5. Bootstrap Files Are Wiring, Not Pipeline

Universal pattern (any framework):

  • main.py, app.py, server.py β€” Python web apps (FastAPI, Flask, Django)
  • index.js, server.js β€” Node.js apps (Express, Fastify)
  • main.go β€” Go apps
  • main.rs β€” Rust apps (Actix, Axum)
  • Application.java β€” Spring Boot

These files wire together all features/routers/services. They import everything. Their import graph tells you "all features exist" β€” not which ones are the core pipeline.

Fix applied: Removed bootstrap filenames from _ENTRY_NAMES. Phase 1 now gets module chunks from service/library files that actually DO the work.

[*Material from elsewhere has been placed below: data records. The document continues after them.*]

def now : Rec State := do return (← get).s
def turnNo : Rec Nat := do return (← get).n

/-- Records an access, and answers its place. -/
def say (a : Access) : Rec Nat := do
  let g ← get
  set { g with l := g.l ++ [a] }
  return g.l.length

def sayAll (l : List Access) : Rec (List Nat) := l.mapM say

/-- An operation of the machine. -/
def act {α : Type} (m : Act α) : Rec α := do
  let g ← get
  match m g.s with
  | (.ok a, s) =>
    set { g with s := s }
    return a
  | (.error e, s) =>
    set { g with s := s, violated := g.violated || match e with | .trap i => i.cause == Cause.violation | _ => false }
    failure

/-- Goes on where an attempt stops. -/
def attempt {α : Type} (m : Rec α) : Rec (Option α) := fun g => let r := m g; (some r.1, r.2)

/-- The members of a list up to the first at which an attempt stops. -/
def upTo {α β : Type} (f : α → Rec β) : List α → Rec (List (α × β))
  | [] => pure []
  | x :: xs => do
    match ← attempt (f x) with
    | some y => return (x, y) :: (← upTo f xs)
    | none => return []

/-- The accesses of a recording. -/
def recorded (n : Nat) (s : State) (m : Rec Unit) : List Access := (m { n := n, s := s }).2.l

/-- What an operation answers, none where it stops. -/
def ask {α : Type} (s : State) (m : Act α) : Option α :=
  match m s with
  | (.ok a, _) => some a
  | (.error _, _) => none

/-! ### Translations (R78, R79, R83) -/

/-- The table entries that a walk reads, from the root down. -/
def entriesOf (s : State) (va : BitVec 64) : (fuel level p : Nat) → List Nat
  | 0, _, _ => []
  | fuel + 1, level, p =>
    let at' := p + 8 * tableIndex va level
    if !s.inHbm at' then []
    else
      let e := BitVec.ofNat 64 (leNat (s.peek at' 8))
      at' :: (if !e.getLsbD 0 || e.getLsbD 1 || malformedEntry e level then [] else entriesOf s va fuel (level - 1) (entFrame e * 2 ^ 16))

/-- The hub reads an address-space entry that it does not hold, with an acquire at .PK (R83). -/
def astRead (asid : BitVec 16) (v : Via) : Rec Unit := do
  let s ← now
  if s.hub.astEn && (s.fresh || (s.hub.asts.find? fun p => p.1 == asid.toNat).isNone) then
    let _ ← say { reads := look (settled s) (memBytes (s.hub.astBase.toNat * 2 ^ 21 + 32 * asid.toNat) 32), role := .ast, acquire := some .pk
                  apart := some (.onHub (4 * (← turnNo) + 1)), via := some v }
  else pure ()

/-- The thread of the walk unit: each entry is read with an acquire at .PK, and a change of A or D is one read and one write of the leaf,
at .PK too. -/
def walkReads (d : Fin 4) (asid : BitVec 16) (va : BitVec 64) (k : AccessKind) (v : Via) : Rec Unit := do
  let s ← now
  match ask s (astEntry asid va) with
  | some (some a) =>
    let t := settled s
    let w : Access := { role := .walk, acquire := some .pk, apart := some (.inDie d (2 * (← turnNo) + 1)), via := some v }
    let _ ← sayAll ((entriesOf t va 4 3 a.root).map fun p => { w with reads := look t (memBytes p 8) })
    match ask s (do let l ← walk asid va; checkLeaf l.ent va k; return l) with
    | some l =>
      let e := touched l.ent k
      if e = l.ent then pure ()
      else
        let _ ← say { w with part := 1, reads := look t (memBytes l.addr 8), writes := (memBytes l.addr 8).zip ((leBytes 8 e.toNat).map BitVec.toNat)
                             atomic := true, release := some .pk }
    | none => pure ()
  | _ => pure ()

/-- The accesses of a translation: the address-space entry where the hub does not hold it, and the walk where the die holds no translation
that serves. -/
def walks (d : Fin 4) (asid : BitVec 16) (va : BitVec 64) (k : AccessKind) : Rec Unit := do
  let s ← now
  let v := Via.of d asid va ((ask s (leafLevel d asid va k)).getD 0)
  astRead asid v
  if s.fresh || (s.cachedFor d asid va k).isNone then walkReads d asid va k v else pure ()

/-- The place that a translation gives n bytes. -/
def Spot.of (d : Fin 4) (asid : BitVec 16) (va : BitVec 64) (m : Mapped) (n : Nat) : Spot :=
  ⟨kindOf m.leaf, memBytes m.pa n, some (Via.of d asid va m.level), none⟩

/-- A place of the hart in execution. -/
def Spot.cur (s : State) (va : BitVec 64) (m : Mapped) (n : Nat) : Spot := Spot.of s.curHart.die s.cur.asid va m n

/-- An aligned scalar access of n bytes at an exact address. -/
def placeR (g : Int) (n : Nat) (k : AccessKind) : Rec Spot := do
  let s ← now
  if canonicalInt g && (vaOfInt g).toNat % n == 0 then walks s.curHart.die s.cur.asid (vaOfInt g) k else pure ()
  return Spot.cur s (vaOfInt g) (← act (translateAligned g n k)) n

6. What /init's "Note what you could NOT figure out" means for tours

The /init prompt says: "Note what you could NOT figure out from code alone β€” these become interview questions."

This is already implemented in Phase 2 (_phase_investigate) via the gaps field:

"GAPS: What important design rationale CANNOT be determined from this code alone?"

The ask field on each concept card also embodies this: it surfaces the question a new engineer MUST understand to work with this component, often something not visible in the code.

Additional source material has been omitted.